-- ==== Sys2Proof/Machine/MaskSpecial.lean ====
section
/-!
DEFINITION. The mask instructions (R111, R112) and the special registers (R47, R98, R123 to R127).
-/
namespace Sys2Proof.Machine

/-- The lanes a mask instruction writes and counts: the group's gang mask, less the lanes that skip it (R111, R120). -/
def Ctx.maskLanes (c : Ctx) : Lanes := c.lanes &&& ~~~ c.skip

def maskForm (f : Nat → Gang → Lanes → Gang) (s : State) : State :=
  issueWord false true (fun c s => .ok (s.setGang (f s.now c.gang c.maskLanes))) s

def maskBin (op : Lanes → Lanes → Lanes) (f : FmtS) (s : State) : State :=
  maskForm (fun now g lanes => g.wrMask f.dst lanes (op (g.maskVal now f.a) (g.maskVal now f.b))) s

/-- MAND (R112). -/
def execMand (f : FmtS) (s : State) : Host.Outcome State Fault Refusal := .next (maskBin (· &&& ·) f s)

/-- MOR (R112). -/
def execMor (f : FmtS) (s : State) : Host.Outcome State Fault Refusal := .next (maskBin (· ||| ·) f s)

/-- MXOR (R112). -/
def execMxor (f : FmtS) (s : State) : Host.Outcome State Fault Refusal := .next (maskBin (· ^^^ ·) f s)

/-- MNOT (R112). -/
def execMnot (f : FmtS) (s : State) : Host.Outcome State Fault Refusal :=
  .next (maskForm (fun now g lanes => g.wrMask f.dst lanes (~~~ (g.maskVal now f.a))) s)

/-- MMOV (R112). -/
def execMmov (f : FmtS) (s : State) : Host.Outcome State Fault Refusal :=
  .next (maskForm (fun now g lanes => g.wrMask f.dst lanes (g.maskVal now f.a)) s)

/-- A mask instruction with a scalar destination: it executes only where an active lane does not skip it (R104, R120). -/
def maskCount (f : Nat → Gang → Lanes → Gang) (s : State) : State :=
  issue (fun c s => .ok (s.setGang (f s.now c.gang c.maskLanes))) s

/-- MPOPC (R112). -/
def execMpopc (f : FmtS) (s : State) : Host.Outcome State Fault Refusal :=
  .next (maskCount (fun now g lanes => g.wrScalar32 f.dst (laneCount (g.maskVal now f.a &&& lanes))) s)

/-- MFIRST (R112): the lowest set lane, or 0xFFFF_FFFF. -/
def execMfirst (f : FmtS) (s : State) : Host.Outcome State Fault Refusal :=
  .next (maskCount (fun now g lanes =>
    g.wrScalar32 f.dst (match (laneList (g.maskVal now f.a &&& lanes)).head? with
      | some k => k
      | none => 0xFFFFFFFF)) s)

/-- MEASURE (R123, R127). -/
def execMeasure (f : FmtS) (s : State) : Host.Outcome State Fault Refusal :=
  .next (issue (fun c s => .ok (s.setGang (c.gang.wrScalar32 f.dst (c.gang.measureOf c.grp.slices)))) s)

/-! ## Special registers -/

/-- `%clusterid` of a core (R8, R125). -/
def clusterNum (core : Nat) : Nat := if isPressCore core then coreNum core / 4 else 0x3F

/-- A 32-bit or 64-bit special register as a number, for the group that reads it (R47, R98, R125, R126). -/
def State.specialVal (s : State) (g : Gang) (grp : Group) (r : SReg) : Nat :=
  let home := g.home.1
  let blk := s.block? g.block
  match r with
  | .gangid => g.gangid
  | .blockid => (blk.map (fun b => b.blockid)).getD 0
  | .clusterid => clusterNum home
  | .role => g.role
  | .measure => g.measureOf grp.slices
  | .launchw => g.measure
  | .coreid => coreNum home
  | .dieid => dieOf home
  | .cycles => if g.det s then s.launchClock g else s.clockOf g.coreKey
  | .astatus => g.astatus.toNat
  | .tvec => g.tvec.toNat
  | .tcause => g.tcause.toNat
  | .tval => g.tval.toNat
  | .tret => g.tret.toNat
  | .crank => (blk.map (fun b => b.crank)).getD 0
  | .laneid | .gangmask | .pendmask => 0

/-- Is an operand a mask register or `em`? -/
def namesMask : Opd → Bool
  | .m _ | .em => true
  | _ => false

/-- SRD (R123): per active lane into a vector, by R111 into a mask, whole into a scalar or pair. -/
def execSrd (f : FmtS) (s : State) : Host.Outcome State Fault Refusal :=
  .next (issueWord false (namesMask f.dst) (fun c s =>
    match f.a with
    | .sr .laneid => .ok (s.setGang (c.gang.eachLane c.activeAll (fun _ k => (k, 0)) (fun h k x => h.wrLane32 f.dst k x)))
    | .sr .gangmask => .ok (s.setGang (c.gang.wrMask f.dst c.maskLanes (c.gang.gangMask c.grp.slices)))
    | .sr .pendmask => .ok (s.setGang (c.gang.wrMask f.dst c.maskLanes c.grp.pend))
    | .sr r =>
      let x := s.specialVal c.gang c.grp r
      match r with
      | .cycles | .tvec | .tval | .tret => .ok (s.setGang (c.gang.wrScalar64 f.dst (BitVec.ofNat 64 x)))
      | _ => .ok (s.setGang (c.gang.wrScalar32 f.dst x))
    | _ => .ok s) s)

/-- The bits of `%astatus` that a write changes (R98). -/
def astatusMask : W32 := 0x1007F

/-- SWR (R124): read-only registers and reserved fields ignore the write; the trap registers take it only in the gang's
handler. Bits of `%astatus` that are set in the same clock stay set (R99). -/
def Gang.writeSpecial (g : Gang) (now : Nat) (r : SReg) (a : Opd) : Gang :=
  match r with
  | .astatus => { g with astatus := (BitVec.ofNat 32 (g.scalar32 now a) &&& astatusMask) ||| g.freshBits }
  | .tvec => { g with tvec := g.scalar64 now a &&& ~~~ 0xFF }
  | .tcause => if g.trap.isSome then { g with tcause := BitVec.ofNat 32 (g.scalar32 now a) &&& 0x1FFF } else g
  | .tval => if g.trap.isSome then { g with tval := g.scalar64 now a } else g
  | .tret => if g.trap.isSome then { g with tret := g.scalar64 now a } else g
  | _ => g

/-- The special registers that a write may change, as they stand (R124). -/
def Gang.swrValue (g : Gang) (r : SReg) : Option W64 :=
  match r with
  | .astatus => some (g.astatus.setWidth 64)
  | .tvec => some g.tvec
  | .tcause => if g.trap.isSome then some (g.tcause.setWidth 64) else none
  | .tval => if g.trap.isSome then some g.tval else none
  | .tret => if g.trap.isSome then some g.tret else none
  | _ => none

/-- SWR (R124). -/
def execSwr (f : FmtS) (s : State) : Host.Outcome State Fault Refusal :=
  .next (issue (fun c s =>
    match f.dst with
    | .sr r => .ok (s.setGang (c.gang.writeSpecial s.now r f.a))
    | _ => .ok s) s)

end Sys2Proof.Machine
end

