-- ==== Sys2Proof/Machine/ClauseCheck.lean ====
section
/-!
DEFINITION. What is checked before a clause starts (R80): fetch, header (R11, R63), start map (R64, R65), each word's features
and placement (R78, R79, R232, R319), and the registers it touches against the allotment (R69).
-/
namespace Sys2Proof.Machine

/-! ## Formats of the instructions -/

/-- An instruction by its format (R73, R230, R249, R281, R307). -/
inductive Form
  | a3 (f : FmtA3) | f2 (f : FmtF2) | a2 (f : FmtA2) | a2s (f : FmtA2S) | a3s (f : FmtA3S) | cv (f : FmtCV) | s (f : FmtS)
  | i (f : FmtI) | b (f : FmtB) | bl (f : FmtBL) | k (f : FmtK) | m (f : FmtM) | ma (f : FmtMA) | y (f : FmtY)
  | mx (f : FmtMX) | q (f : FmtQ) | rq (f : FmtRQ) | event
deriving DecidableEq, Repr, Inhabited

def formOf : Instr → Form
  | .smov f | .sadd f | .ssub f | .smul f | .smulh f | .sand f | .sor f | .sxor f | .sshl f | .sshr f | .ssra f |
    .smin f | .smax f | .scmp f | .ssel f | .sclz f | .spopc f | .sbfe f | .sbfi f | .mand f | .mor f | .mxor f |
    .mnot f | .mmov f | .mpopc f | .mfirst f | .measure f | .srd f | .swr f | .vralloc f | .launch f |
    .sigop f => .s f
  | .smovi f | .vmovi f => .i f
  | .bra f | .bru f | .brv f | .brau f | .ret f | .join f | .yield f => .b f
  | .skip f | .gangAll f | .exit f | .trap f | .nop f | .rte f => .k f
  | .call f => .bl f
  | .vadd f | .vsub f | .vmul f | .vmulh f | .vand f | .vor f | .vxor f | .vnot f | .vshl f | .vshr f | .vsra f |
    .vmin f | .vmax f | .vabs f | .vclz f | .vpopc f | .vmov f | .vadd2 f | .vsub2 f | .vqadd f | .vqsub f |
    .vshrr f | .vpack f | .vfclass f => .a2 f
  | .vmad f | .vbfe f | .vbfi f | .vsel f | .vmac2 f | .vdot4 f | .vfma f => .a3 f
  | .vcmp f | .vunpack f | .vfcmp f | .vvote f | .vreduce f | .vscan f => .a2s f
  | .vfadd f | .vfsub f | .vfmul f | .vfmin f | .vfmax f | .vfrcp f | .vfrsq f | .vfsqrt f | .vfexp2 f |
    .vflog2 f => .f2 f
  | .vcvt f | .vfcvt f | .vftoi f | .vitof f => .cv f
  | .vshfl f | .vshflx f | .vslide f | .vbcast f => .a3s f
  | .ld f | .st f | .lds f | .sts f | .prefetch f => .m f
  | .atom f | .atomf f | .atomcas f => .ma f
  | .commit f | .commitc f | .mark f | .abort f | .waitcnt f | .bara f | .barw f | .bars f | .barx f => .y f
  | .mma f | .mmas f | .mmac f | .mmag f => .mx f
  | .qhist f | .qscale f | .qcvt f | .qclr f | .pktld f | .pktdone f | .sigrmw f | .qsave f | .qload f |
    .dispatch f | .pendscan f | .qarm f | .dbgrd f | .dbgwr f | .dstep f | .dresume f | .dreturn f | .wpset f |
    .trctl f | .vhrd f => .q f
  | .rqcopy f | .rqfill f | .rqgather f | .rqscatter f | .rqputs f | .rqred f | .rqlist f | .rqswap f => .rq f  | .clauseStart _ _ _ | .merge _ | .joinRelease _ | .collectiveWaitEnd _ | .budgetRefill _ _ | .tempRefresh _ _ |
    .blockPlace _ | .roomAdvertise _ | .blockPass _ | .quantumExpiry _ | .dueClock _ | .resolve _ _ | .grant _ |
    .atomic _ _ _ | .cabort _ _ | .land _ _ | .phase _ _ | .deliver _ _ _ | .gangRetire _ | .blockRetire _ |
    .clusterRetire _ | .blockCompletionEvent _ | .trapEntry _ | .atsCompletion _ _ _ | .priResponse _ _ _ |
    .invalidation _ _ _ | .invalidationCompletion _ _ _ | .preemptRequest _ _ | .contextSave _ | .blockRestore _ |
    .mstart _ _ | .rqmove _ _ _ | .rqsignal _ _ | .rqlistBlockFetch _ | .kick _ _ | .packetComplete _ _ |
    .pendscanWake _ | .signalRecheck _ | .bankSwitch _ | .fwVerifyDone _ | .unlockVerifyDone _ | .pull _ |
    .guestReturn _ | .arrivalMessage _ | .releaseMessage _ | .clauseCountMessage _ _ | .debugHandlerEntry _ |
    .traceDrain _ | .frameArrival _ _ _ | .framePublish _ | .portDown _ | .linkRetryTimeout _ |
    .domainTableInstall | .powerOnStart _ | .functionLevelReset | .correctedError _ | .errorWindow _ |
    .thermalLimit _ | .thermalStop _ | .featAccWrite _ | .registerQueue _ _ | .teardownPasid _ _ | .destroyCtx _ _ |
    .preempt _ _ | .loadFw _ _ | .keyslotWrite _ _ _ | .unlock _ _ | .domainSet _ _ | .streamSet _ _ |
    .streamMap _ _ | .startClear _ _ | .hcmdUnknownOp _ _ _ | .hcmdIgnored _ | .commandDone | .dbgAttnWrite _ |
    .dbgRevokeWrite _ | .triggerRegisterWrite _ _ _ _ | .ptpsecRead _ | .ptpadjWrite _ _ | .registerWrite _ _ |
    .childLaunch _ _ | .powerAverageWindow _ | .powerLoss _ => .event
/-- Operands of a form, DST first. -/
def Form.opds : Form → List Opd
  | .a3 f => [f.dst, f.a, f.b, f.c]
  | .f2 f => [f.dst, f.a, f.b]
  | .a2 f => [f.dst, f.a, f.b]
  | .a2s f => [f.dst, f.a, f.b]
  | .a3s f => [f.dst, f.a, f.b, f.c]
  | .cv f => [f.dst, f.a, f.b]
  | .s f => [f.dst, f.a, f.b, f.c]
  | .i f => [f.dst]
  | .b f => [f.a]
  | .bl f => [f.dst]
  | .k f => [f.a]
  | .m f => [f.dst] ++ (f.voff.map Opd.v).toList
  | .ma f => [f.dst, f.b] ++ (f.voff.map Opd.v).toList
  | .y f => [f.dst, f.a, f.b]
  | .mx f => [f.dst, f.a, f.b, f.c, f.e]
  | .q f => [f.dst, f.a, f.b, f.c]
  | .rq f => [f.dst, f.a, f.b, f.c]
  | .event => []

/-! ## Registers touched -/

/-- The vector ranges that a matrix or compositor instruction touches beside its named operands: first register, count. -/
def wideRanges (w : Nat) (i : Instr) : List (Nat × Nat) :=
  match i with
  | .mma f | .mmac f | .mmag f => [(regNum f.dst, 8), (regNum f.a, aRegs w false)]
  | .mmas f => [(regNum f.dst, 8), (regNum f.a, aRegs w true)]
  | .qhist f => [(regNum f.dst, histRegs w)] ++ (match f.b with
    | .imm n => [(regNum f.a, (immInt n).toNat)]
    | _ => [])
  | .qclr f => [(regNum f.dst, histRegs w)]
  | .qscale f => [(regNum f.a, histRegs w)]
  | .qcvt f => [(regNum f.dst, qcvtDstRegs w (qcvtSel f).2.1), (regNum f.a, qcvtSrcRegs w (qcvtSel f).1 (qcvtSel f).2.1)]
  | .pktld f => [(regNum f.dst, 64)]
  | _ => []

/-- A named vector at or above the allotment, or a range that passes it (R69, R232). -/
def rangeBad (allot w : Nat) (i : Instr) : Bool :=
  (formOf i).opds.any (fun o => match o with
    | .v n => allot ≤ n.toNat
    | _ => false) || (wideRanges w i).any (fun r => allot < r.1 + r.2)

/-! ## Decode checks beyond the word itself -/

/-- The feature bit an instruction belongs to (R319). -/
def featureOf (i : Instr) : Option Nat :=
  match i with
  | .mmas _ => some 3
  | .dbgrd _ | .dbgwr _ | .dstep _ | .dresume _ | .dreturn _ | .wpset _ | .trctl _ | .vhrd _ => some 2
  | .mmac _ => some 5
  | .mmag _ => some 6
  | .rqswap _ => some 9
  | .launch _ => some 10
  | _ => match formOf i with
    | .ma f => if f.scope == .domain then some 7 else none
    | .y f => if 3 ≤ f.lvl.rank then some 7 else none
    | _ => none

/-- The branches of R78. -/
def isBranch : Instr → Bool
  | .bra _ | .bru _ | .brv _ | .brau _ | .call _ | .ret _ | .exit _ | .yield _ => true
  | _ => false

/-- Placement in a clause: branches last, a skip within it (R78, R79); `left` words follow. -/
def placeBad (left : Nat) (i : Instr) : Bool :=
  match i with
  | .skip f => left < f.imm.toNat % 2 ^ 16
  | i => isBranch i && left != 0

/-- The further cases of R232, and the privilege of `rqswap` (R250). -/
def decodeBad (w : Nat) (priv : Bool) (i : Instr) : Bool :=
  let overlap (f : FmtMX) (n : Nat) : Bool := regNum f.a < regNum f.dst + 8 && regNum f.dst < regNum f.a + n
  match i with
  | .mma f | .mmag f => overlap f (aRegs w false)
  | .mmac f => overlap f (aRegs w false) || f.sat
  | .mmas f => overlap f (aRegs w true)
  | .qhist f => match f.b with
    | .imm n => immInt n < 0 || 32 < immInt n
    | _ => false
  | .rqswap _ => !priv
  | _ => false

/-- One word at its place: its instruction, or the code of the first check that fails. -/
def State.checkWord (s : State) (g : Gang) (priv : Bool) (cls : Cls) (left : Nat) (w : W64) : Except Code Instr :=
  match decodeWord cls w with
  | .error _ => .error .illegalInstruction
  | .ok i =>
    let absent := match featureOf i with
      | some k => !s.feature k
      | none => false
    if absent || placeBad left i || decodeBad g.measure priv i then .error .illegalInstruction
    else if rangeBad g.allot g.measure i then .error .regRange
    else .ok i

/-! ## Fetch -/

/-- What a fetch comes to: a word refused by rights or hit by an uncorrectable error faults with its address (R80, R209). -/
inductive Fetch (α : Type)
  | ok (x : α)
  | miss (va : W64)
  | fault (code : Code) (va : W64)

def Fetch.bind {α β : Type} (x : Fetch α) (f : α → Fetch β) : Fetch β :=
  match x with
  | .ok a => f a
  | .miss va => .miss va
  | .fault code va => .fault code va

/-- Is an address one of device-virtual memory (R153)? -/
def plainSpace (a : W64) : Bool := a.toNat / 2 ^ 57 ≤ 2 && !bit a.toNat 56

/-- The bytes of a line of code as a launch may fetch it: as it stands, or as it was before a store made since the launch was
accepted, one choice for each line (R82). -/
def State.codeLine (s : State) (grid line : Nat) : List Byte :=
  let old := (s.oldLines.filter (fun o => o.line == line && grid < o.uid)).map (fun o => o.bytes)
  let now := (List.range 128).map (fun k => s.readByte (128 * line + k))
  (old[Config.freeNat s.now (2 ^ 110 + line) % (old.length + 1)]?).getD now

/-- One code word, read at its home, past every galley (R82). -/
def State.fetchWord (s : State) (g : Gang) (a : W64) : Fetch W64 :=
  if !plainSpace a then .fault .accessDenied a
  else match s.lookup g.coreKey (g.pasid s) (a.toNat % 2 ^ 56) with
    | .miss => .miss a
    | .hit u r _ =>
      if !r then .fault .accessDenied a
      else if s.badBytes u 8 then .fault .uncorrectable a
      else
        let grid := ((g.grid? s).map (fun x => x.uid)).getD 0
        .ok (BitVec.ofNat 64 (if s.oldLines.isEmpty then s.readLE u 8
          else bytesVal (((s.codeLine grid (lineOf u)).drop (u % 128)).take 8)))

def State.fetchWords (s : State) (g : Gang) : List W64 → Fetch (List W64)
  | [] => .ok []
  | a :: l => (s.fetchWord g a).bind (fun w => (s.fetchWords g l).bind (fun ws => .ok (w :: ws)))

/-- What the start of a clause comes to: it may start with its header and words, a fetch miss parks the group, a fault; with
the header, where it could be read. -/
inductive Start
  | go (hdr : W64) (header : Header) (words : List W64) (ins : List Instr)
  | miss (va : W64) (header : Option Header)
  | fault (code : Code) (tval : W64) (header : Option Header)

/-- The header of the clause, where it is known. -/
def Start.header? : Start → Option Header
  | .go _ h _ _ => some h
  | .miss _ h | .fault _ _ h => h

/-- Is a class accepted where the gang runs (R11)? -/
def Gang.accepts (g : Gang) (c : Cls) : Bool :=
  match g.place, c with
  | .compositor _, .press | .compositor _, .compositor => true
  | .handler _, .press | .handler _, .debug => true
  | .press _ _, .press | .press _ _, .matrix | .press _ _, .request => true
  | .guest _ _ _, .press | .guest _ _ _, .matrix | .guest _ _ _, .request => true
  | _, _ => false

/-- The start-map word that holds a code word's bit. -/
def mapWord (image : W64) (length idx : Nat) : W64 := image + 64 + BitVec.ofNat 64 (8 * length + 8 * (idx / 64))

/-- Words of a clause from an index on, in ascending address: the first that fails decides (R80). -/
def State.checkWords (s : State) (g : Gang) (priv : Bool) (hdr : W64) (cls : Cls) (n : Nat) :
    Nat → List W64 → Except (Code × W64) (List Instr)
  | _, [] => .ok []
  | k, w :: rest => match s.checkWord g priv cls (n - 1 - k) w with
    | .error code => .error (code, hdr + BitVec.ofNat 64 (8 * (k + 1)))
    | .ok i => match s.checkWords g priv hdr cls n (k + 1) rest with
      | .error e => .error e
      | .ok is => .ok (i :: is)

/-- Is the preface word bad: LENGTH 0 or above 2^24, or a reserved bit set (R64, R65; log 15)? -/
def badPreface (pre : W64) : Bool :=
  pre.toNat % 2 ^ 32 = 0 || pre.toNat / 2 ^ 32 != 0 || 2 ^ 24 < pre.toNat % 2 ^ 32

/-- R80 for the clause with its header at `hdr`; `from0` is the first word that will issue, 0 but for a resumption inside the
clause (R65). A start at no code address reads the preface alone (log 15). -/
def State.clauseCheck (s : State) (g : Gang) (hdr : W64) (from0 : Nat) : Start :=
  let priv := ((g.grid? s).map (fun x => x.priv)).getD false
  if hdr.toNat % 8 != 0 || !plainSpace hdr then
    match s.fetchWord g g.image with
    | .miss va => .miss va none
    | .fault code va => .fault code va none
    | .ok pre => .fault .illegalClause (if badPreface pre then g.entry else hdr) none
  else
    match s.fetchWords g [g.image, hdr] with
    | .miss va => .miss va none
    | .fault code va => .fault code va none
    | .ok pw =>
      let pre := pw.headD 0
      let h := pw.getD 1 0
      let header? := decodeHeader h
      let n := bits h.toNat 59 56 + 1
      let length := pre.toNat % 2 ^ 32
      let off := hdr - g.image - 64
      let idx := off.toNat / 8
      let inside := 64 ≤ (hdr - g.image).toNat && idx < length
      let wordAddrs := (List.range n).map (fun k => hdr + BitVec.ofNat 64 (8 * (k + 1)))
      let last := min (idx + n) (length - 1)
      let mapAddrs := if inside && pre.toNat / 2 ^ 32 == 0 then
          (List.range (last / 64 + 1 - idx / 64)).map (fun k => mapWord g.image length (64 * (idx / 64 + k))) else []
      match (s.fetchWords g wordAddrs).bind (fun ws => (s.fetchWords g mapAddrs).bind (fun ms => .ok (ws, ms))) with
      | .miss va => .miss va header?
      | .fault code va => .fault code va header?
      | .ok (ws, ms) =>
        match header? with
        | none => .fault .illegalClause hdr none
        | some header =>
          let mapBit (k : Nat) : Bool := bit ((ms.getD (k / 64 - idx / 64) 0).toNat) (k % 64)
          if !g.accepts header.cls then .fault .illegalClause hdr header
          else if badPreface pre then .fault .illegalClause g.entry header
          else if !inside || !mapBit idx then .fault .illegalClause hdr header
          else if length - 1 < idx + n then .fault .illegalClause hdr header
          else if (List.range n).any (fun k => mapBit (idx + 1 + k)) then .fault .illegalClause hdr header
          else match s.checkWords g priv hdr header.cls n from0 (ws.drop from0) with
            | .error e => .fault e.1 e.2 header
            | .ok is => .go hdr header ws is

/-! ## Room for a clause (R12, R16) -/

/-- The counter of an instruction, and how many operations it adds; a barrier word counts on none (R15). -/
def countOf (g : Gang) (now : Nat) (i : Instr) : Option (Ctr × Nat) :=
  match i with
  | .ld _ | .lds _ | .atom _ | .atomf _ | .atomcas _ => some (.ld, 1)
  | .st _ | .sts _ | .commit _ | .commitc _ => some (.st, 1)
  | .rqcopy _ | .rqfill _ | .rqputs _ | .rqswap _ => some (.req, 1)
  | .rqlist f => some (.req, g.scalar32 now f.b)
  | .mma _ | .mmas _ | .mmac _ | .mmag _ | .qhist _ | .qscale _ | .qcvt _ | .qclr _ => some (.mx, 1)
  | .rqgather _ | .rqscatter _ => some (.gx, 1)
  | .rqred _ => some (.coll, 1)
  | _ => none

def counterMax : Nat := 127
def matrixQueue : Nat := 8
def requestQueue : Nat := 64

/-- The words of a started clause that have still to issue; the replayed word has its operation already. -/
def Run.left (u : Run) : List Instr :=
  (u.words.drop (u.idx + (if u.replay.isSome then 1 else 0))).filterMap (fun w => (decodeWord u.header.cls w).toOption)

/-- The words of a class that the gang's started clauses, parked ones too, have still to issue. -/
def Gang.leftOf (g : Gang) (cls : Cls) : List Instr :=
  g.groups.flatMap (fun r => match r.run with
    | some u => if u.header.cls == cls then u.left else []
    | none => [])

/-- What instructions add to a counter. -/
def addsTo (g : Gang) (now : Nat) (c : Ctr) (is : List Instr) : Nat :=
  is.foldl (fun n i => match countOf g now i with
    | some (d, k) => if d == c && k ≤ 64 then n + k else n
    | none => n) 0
= = = =
Exercise details: Would you quote everything above from the line containing "def Form.opds : Form → List Opd" down to the line containing "Registers touched -/"? Include both of those lines and nothing else.

Answer below:
def Form.opds : Form → List Opd
  | .a3 f => [f.dst, f.a, f.b, f.c]
  | .f2 f => [f.dst, f.a, f.b]
  | .a2 f => [f.dst, f.a, f.b]
  | .a2s f => [f.dst, f.a, f.b]
  | .a3s f => [f.dst, f.a, f.b, f.c]
  | .cv f => [f.dst, f.a, f.b]
  | .s f => [f.dst, f.a, f.b, f.c]
  | .i f => [f.dst]
  | .b f => [f.a]
  | .bl f => [f.dst]
  | .k f => [f.a]
  | .m f => [f.dst] ++ (f.voff.map Opd.v).toList
  | .ma f => [f.dst, f.b] ++ (f.voff.map Opd.v).toList
  | .y f => [f.dst, f.a, f.b]
  | .mx f => [f.dst, f.a, f.b, f.c, f.e]
  | .q f => [f.dst, f.a, f.b, f.c]
  | .rq f => [f.dst, f.a, f.b, f.c]
  | .event => []

/-! ## Registers touched -/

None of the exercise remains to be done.